**Data**

- Title: Simple transitive $2$-representations of Soergel bimodules for finite Coxeter types
- Authors: Marco Mackaay, Volodymyr Mazorchuk, Vanessa Miemietz, Daniel Tubbenhauer and Xiaoting Zhang
- Status: Preprint. Last update: Fri, 8 Jan 2021 10:29:03 UTC
- ArXiv link: https://arxiv.org/abs/1906.11468
- LaTex Beamer presentation: Slides1, Slides2a (joint with Marco Mackaay Slides2b and Slides2c), Slides3a and companion Slides3b, Slides4 (joint with Vanessa Miemietz Notes), Slides5

**Abstract**

**A few extra words**

First of all, the Classification Problem for $\mathcal{S}$ can be reduced to that of certain subquotients $\mathcal{S}_{\mathcal{H}}$. To do that, one uses the cell structure of $\mathcal{S}$, which is the categorical analog of the Kazhdan-Lusztig cell structure of Hecke algebras. By apex reduction and $\mathcal{H}$-reduction, it suffices to solve the classification problem for some $\mathcal{S}_{\mathcal{H}}$ instead of $\mathcal{S}$.

By the results in this paper, the benefits turn out to be even bigger. Based on Elias and Williamson's results, there exists a fusion bicategory $\mathcal{A}_{\mathcal{H}}$, which categorifies the corresponding asymptotic Hecke algebra.
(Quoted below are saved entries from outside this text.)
def MMU_STORE_CAP : Fld := { block := .mmu, off := 0x040, lo := 0, width := 20, acc := .ro, reset := 524288 }
def MMU_STORE_USED : Fld := { block := .mmu, off := 0x040, lo := 32, width := 20, acc := .ro }

/-! ## spec/08_plans_lodes.md: Frames, plans, lodes and runs -/

def DEV_TICK_TICK : Fld := { block := .reeve, off := 0x080, lo := 0, width := 64, acc := .ro }

def PLN_SRC_STAITHE : Fld := { block := .owner, off := 0x100, lo := 0, width := 8, acc := .rw }
def PLN_SRC_OFFSET : Fld := { block := .owner, off := 0x100, lo := 12, width := 18, acc := .rw }

def PLN_DESC_VA : Fld := { block := .owner, off := 0x108, lo := 6, width := 42, acc := .rw }
def PLN_DESC_CTX : Fld := { block := .owner, off := 0x108, lo := 48, width := 8, acc := .rw }

def PLN_CMD_OP : Fld := { block := .owner, off := 0x110, lo := 0, width := 3, acc := .wo, legal := [(0, 4)] }
def PLN_CMD_FENCE_EN : Fld := { block := .owner, off := 0x110, lo := 8, width := 1, acc := .wo }
def PLN_CMD_FENCE : Fld := { block := .owner, off := 0x110, lo := 32, width := 17, acc := .wo }

def PLN_STATUS_STATUS : Fld := { block := .owner, off := 0x118, lo := 0, width := 4, acc := .ro }
def PLN_STATUS_BUSY : Fld := { block := .owner, off := 0x118, lo := 4, width := 1, acc := .ro }
def PLN_STATUS_HALTED : Fld := { block := .owner, off := 0x118, lo := 5, width := 1, acc := .ro }
def PLN_STATUS_STAGED : Fld := { block := .owner, off := 0x118, lo := 6, width := 1, acc := .ro }
def PLN_STATUS_DROPPED : Fld := { block := .owner, off := 0x118, lo := 7, width := 1, acc := .ro }
def PLN_STATUS_FAIL_INDEX : Fld := { block := .owner, off := 0x118, lo := 16, width := 16, acc := .ro }

def PLN_ACTIVE_CRC : Fld := { block := .owner, off := 0x120, lo := 0, width := 32, acc := .ro }
def PLN_ACTIVE_LODES : Fld := { block := .owner, off := 0x120, lo := 32, width := 13, acc := .ro }

def PLN_SWITCH_TICK : Fld := { block := .owner, off := 0x128, lo := 0, width := 64, acc := .ro }

def PLN_PROGRESS_DONE : Fld := { block := .owner, off := 0x130, lo := 0, width := 32, acc := .ro }
def PLN_PROGRESS_TOTAL : Fld := { block := .owner, off := 0x130, lo := 32, width := 32, acc := .ro }

def RV_CFG_PLAN_SIG : Fld := { block := .reeve, off := 0x040, lo := 0, width := 1, acc := .rwl }
def RV_CFG_FRAME_SIG : Fld := { block := .reeve, off := 0x040, lo := 1, width := 1, acc := .rwl }

def RV_FRAME_SRC_STAITHE : Fld := { block := .reeve, off := 0x048, lo := 0, width := 8, acc := .rw }
def RV_FRAME_SRC_OFFSET : Fld := { block := .reeve, off := 0x048, lo := 12, width := 18, acc := .rw }

def RV_CMD_OP : Fld := { block := .reeve, off := 0x050, lo := 0, width := 3, acc := .wo, legal := [(0, 5)] }
def RV_CMD_DROP_UNFIT : Fld := { block := .reeve, off := 0x050, lo := 8, width := 1, acc := .wo }
def RV_CMD_FENCE_EN : Fld := { block := .reeve, off := 0x050, lo := 9, width := 1, acc := .wo }
def RV_CMD_FENCE : Fld := { block := .reeve, off := 0x050, lo := 32, width := 17, acc := .wo }

def RV_STATUS_STATUS : Fld := { block := .reeve, off := 0x058, lo := 0, width := 4, acc := .ro }
def RV_STATUS_BUSY : Fld := { block := .reeve, off := 0x058, lo := 4, width := 1, acc := .ro }
def RV_STATUS_HALTED : Fld := { block := .reeve, off := 0x058, lo := 5, width := 1, acc := .ro }
def RV_STATUS_STAGED : Fld := { block := .reeve, off := 0x058, lo := 6, width := 1, acc := .ro }
def RV_STATUS_ARMED : Fld := { block := .reeve, off := 0x058, lo := 7, width := 1, acc := .ro }
def RV_STATUS_FAIL_LANE : Fld := { block := .reeve, off := 0x058, lo := 16, width := 10, acc := .ro }
def RV_STATUS_FAIL_POLDER : Fld := { block := .reeve, off := 0x058, lo := 28, width := 4, acc := .ro }

def RV_FRAME_LENGTH : Fld := { block := .reeve, off := 0x060, lo := 0, width := 17, acc := .ro }
def RV_FRAME_FRAME_ID : Fld := { block := .reeve, off := 0x060, lo := 32, width := 32, acc := .ro }

def RV_FRAME_START_TICK : Fld := { block := .reeve, off := 0x068, lo := 0, width := 64, acc := .ro }

def RV_SWITCH_TICK : Fld := { block := .reeve, off := 0x070, lo := 0, width := 64, acc := .ro }

def RV_PROGRESS_DONE : Fld := { block := .reeve, off := 0x078, lo := 0, width := 32, acc := .ro }
def RV_PROGRESS_TOTAL : Fld := { block := .reeve, off := 0x078, lo := 32, width := 32, acc := .ro }

/-! ## spec/09_towers_memory.md: Towers, vaults, weirs and Freeboard -/

def TWR_SECT_VALID : Fld := { block := .tower, off := 0x100, lo := 0, width := 1, acc := .rw, reset := 1 }
def TWR_SECT_LOG2_N : Fld := { block := .tower, off := 0x100, lo := 8, width := 4, acc := .rw, reset := 5, legal := [(0, 8)] }
def TWR_SECT_FIRST_VAULT : Fld := { block := .tower, off := 0x100, lo := 16, width := 8, acc := .rw, perInst := 32 }
def TWR_SECT_LOCAL_BASE : Fld := { block := .tower, off := 0x100, lo := 32, width := 9, acc := .rw, perIdx := 8 }

def WR_STATE_SLOTS : Fld := { block := .weir, off := 0x040, lo := 0, width := 7, acc := .ro, reset := 64 }
def WR_STATE_TIER : Fld := { block := .weir, off := 0x040, lo := 8, width := 2, acc := .ro }
def WR_STATE_RAW_TIER : Fld := { block := .weir, off := 0x040, lo := 12, width := 2, acc := .ro }

def WR_PLD_CREDIT : Fld := { block := .weir, off := 0x100, lo := 0, width := 16, acc := .rw }
def WR_PLD_LEND : Fld := { block := .weir, off := 0x100, lo := 16, width := 1, acc := .rw, reset := 1 }
def WR_PLD_LEFT : Fld := { block := .weir, off := 0x100, lo := 32, width := 16, acc := .ro }

def TWR_TEMP_MAX : Fld := { block := .tower, off := 0x040, lo := 0, width := 8, acc := .ro }
def TWR_TEMP_HOT_VAULT : Fld := { block := .tower, off := 0x040, lo := 8, width := 5, acc := .ro }
def TWR_TEMP_TIER_HELD : Fld := { block := .tower, off := 0x040, lo := 16, width := 2, acc := .ro }
def TWR_TEMP_ADVISORY : Fld := { block := .tower, off := 0x040, lo := 20, width := 1, acc := .ro }
def TWR_TEMP_BAD_SENSORS : Fld := { block := .tower, off := 0x040, lo := 24, width := 6, acc := .ro }

def TWR_PLOG_GRANULE : Fld := { block := .tower, off := 0x400, lo := 0, width := 34, acc := .ro }
def TWR_PLOG_KIND : Fld := { block := .tower, off := 0x400, lo := 34, width := 2, acc := .ro }
def TWR_PLOG_POLDER : Fld := { block := .tower, off := 0x400, lo := 36, width := 4, acc := .ro }
def TWR_PLOG_BY_POLDER : Fld := { block := .tower, off := 0x400, lo := 40, width := 1, acc := .ro }

def TWR_CFG_UE_LIMIT : Fld := { block := .tower, off := 0x068, lo := 0, width := 8, acc := .rwl, reset := 16, legal := [(1, 255)] }
def TWR_CFG_WEAK_THRESH : Fld := { block := .tower, off := 0x068, lo := 8, width := 4, acc := .rwl, reset := 4, legal := [(1, 15)] }
def TWR_CFG_SCRUB_EN : Fld := { block := .tower, off := 0x068, lo := 16, width := 1, acc := .rwl, reset := 1 }

def TWR_SCRUB_PASSES : Fld := { block := .tower, off := 0x070, lo := 0, width := 16, acc := .ro }
def TWR_SCRUB_LATE : Fld := { block := .tower, off := 0x070, lo := 16, width := 16, acc := .ro }
def TWR_SCRUB_CAND_LOST : Fld := { block := .tower, off := 0x070, lo := 32, width := 16, acc := .ro }

def TWR_CMD_OP : Fld := { block := .tower, off := 0x078, lo := 0, width := 3, acc := .wo, legal := [(0, 4)] }
def TWR_CMD_VAULT : Fld := { block := .tower, off := 0x078, lo := 8, width := 5, acc := .wo }
def TWR_CMD_CAND : Fld := { block := .tower, off := 0x078, lo := 16, width := 3, acc := .wo }
def TWR_CMD_FENCE_EN : Fld := { block := .tower, off := 0x078, lo := 24, width := 1, acc := .wo }
def TWR_CMD_FENCE : Fld := { block := .tower, off := 0x078, lo := 32, width := 17, acc := .wo }

def TWR_CMD_STATUS_STATUS : Fld := { block := .tower, off := 0x080, lo := 0, width := 4, acc := .ro }
def TWR_CMD_STATUS_BUSY : Fld := { block := .tower, off := 0x080, lo := 4, width := 1, acc := .ro }
def TWR_CMD_STATUS_HALTED : Fld := { block := .tower, off := 0x080, lo := 5, width := 1, acc := .ro }
def TWR_CMD_STATUS_COPIED : Fld := { block := .tower, off := 0x080, lo := 8, width := 6, acc := .ro }

def TWR_WEAK_VALID : Fld := { block := .tower, off := 0x0c0, lo := 0, width := 1, acc := .ro }
def TWR_WEAK_VAULT : Fld := { block := .tower, off := 0x0c0, lo := 1, width := 5, acc := .ro }
def TWR_WEAK_BANK : Fld := { block := .tower, off := 0x0c0, lo := 6, width := 4, acc := .ro }
def TWR_WEAK_ROW : Fld := { block := .tower, off := 0x0c0, lo := 10, width := 17, acc := .ro }
def TWR_WEAK_CORR : Fld := { block := .tower, off := 0x0c0, lo := 32, width := 8, acc := .ro }

def TWR_VSTAT_CE : Fld := { block := .tower, off := 0x300, lo := 0, width := 24, acc := .ro }
def TWR_VSTAT_UE : Fld := { block := .tower, off := 0x300, lo := 24, width := 12, acc := .ro }
def TWR_VSTAT_SPARE_LEFT : Fld := { block := .tower, off := 0x300, lo := 36, width := 6, acc := .ro, reset := 48 }
def TWR_VSTAT_WB_DROP : Fld := { block := .tower, off := 0x300, lo := 48, width := 12, acc := .ro }
def TWR_VSTAT_RETIRED : Fld := { block := .tower, off := 0x300, lo := 63, width := 1, acc := .ro }

/-! ## spec/10_embedding_path.md: Embedding tables, gather and pooling -/

def TBL_SRC_STAITHE : Fld := { block := .owner, off := 0x400, lo := 0, width := 8, acc := .rw }
def TBL_SRC_OFFSET : Fld := { block := .owner, off := 0x400, lo := 12, width := 18, acc := .rw }

def TBL_CMD_OP : Fld := { block := .owner, off := 0x408, lo := 0, width := 3, acc := .wo, legal := [(0, 4)] }
def TBL_CMD_TABLE : Fld := { block := .owner, off := 0x408, lo := 8, width := 10, acc := .wo }
def TBL_CMD_FENCE_EN : Fld := { block := .owner, off := 0x408, lo := 24, width := 1, acc := .wo }
def TBL_CMD_FENCE : Fld := { block := .owner, off := 0x408, lo := 32, width := 17, acc := .wo }

def TBL_STATUS_STATUS : Fld := { block := .owner, off := 0x410, lo := 0, width := 4, acc := .ro }
def TBL_STATUS_BUSY : Fld := { block := .owner, off := 0x410, lo := 4, width := 1, acc := .ro }
def TBL_STATUS_HALTED : Fld := { block := .owner, off := 0x410, lo := 5, width := 1, acc := .ro }
def TBL_STATUS_FAIL_OFFSET : Fld := { block := .owner, off := 0x410, lo := 16, width := 16, acc := .ro }

def HMK_CFG_PROMOTE : Fld := { block := .owner, off := 0x420, lo := 0, width := 1, acc := .rw, reset := 1 }
def HMK_CFG_THRESH : Fld := { block := .owner, off := 0x420, lo := 8, width := 8, acc := .rw, reset := 8, legal := [(1, 255)] }

def HMK_CMD_OP : Fld := { block := .owner, off := 0x428, lo := 0, width := 3, acc := .wo, legal := [(0, 5)] }
def HMK_CMD_TABLE : Fld := { block := .owner, off := 0x428, lo := 8, width := 10, acc := .wo }
def HMK_CMD_FENCE_EN : Fld := { block := .owner, off := 0x428, lo := 24, width := 1, acc := .wo }
def HMK_CMD_FENCE : Fld := { block := .owner, off := 0x428, lo := 32, width := 17, acc := .wo }

def HMK_FIRST_ROW : Fld := { block := .owner, off := 0x430, lo := 0, width := 40, acc := .rw }

def HMK_COUNT_COUNT : Fld := { block := .owner, off := 0x438, lo := 0, width := 40, acc := .rw }

def HMK_STATUS_STATUS : Fld := { block := .owner, off := 0x440, lo := 0, width := 4, acc := .ro }
def HMK_STATUS_BUSY : Fld := { block := .owner, off := 0x440, lo := 4, width := 1, acc := .ro }
def HMK_STATUS_HALTED : Fld := { block := .owner, off := 0x440, lo := 5, width := 1, acc := .ro }
def HMK_STATUS_PINNED : Fld := { block := .owner, off := 0x440, lo := 8, width := 21, acc := .ro }
def HMK_STATUS_DONE : Fld := { block := .owner, off := 0x440, lo := 32, width := 32, acc := .ro }

/-! ## spec/11_live_updates.md: Live table updates and epochs -/

def EP_STATE_PUB : Fld := { block := .owner, off := 0x480, lo := 0, width := 32, acc := .ro, reset := 1 }
def EP_STATE_STATE : Fld := { block := .owner, off := 0x480, lo := 32, width := 3, acc := .ro }
def EP_STATE_BUSY : Fld := { block := .owner, off := 0x480, lo := 35, width := 1, acc := .ro }
def EP_STATE_HALTED : Fld := { block := .owner, off := 0x480, lo := 36, width := 1, acc := .ro }
def EP_STATE_RET_VALID : Fld := { block := .owner, off := 0x480, lo := 37, width := 1, acc := .ro }
def EP_STATE_RET_OPEN : Fld := { block := .owner, off := 0x480, lo := 38, width := 1, acc := .ro }
def EP_STATE_TOUCHED : Fld := { block := .owner, off := 0x480, lo := 39, width := 1, acc := .ro }
def EP_STATE_JNL_LOST : Fld := { block := .owner, off := 0x480, lo := 40, width := 1, acc := .ro }

def EP_CMD_OP : Fld := { block := .owner, off := 0x488, lo := 0, width := 3, acc := .wo, legal := [(0, 4)] }
def EP_CMD_FENCE_EN : Fld := { block := .owner, off := 0x488, lo := 8, width := 1, acc := .wo }
def EP_CMD_FENCE : Fld := { block := .owner, off := 0x488, lo := 32, width := 17, acc := .wo }

def EP_PROGRESS_DONE : Fld := { block := .owner, off := 0x490, lo := 0, width := 24, acc := .ro }
def EP_PROGRESS_DRAIN : Fld := { block := .owner, off := 0x490, lo := 32, width := 1, acc := .ro }

def EP_JNL_VA : Fld := { block := .owner, off := 0x498, lo := 6, width := 42, acc := .rw }
def EP_JNL_CTX : Fld := { block := .owner, off := 0x498, lo := 48, width := 8, acc := .rw }

def EP_JNL_SIZE_CAP : Fld := { block := .owner, off := 0x4a0, lo := 0, width := 24, acc := .rw }
def EP_JNL_SIZE_USED : Fld := { block := .owner, off := 0x4a0, lo := 32, width := 24, acc := .ro }

def EP_LAST_FAIL_FENCE : Fld := { block := .owner, off := 0x4a8, lo := 0, width := 17, acc := .ro }
def EP_LAST_FAIL_APPLIED : Fld := { block := .owner, off := 0x4a8, lo := 32, width := 17, acc := .ro }
def EP_LAST_FAIL_VALID : Fld := { block := .owner, off := 0x4a8, lo := 63, width := 1, acc := .ro }

def EP_SAT_SATURATED : Fld := { block := .owner, off := 0x4b0, lo := 0, width := 32, acc := .ro }
def EP_SAT_JNL_FULL : Fld := { block := .owner, off := 0x4b0, lo := 32, width := 16, acc := .ro }

/-! ## spec/13_anvil.md: The Anvil matrix engine -/

def AV_QUEUE_DEPTH : Fld := { block := .anvil, off := 0x040, lo := 0, width := 5, acc := .ro }
def AV_QUEUE_HOLDS : Fld := { block := .anvil, off := 0x040, lo := 16, width := 16, acc := .ro }
def AV_QUEUE_EMPTY_POPS : Fld := { block := .anvil, off := 0x040, lo := 32, width := 8, acc := .ro }
def AV_QUEUE_DISCARDED : Fld := { block := .anvil, off := 0x040, lo := 48, width := 16, acc := .ro }

def AV_RESIDUE_MISMATCHES : Fld := { block := .anvil, off := 0x048, lo := 0, width := 16, acc := .ro }
def AV_RESIDUE_LAST_TICK : Fld := { block := .anvil, off := 0x048, lo := 32, width := 32, acc := .ro }

/-! ## spec/14_planisher.md: The Planisher tile engine -/

def PL_COUNT_STEPS : Fld := { block := .planisher, off := 0x040, lo := 0, width := 32, acc := .ro }
def PL_COUNT_FLAGGED : Fld := { block := .planisher, off := 0x040, lo := 32, width := 16, acc := .ro }
def PL_COUNT_POISON : Fld := { block := .planisher, off := 0x040, lo := 48, width := 16, acc := .ro }

/-! ## spec/15_tarn_riddle.md: Sequence state and selection -/

def TN_SLABS_VA_VA : Fld := { block := .owner, off := 0x4c0, lo := 12, width := 36, acc := .rw }

def TN_SLABS_STRIDE : Fld := { block := .owner, off := 0x4c8, lo := 0, width := 12, acc := .rw, reset := 2, legal := [(1, 2048)] }
def TN_SLABS_COUNT : Fld := { block := .owner, off := 0x4c8, lo := 32, width := 21, acc := .rw, legal := [(0, 1048576)] }

def TN_GEOM_LAYERS : Fld := { block := .owner, off := 0x4d0, lo := 0, width := 5, acc := .rw, reset := 1, legal := [(1, 16)] }
def TN_GEOM_KV_DIM : Fld := { block := .owner, off := 0x4d0, lo := 16, width := 10, acc := .rw, reset := 32, legal := [(32, 512)] }
def TN_GEOM_CAP : Fld := { block := .owner, off := 0x4d0, lo := 32, width := 32, acc := .rw, reset := 1, legal := [(1, 4294967295)] }

def TN_STATUS_CONFLICTS : Fld := { block := .owner, off := 0x4d8, lo := 0, width := 16, acc := .ro }
def TN_STATUS_PIN_FULL : Fld := { block := .owner, off := 0x4d8, lo := 16, width := 16, acc := .ro }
The main insight of this paper is that these asymptotic bicategories completely determine the (graded) simple transitive $2$-representations of $\mathcal{S}$. To be precise, our main result is the existence of a biequivalence of categories of simple transitive $2$-representations of $\mathcal{S}_{\mathcal{H}}$ and $\mathcal{A}_{\mathcal{H}}$.

Since $\mathcal{A}_{\mathcal{H}}$ is semisimple and well-understood in the great majority of cases, the upshot is that the classification boils down to certain computational data; which in almost all cases is enough to parameterize the simple transitive $2$-representations of $\mathcal{S}$. Here is an example how such computational data might look like.

This is the cell structure of Coxeter type $H_4$. In this case, which we barely understand, there would be still work to be done - even assuming our conjecture to be true. For example, we do not know what the asymptotic $2$-categories for the big cell are - we only know its numerical data (e.g. Fusion graph, Perron-Frobenius dimensions as illustrated). However, assuming our conjecture, types $H_3$ and $H_4$ are the only types which would remain open. That is, in all other types our conjecture would give a full classification of $2$-simples.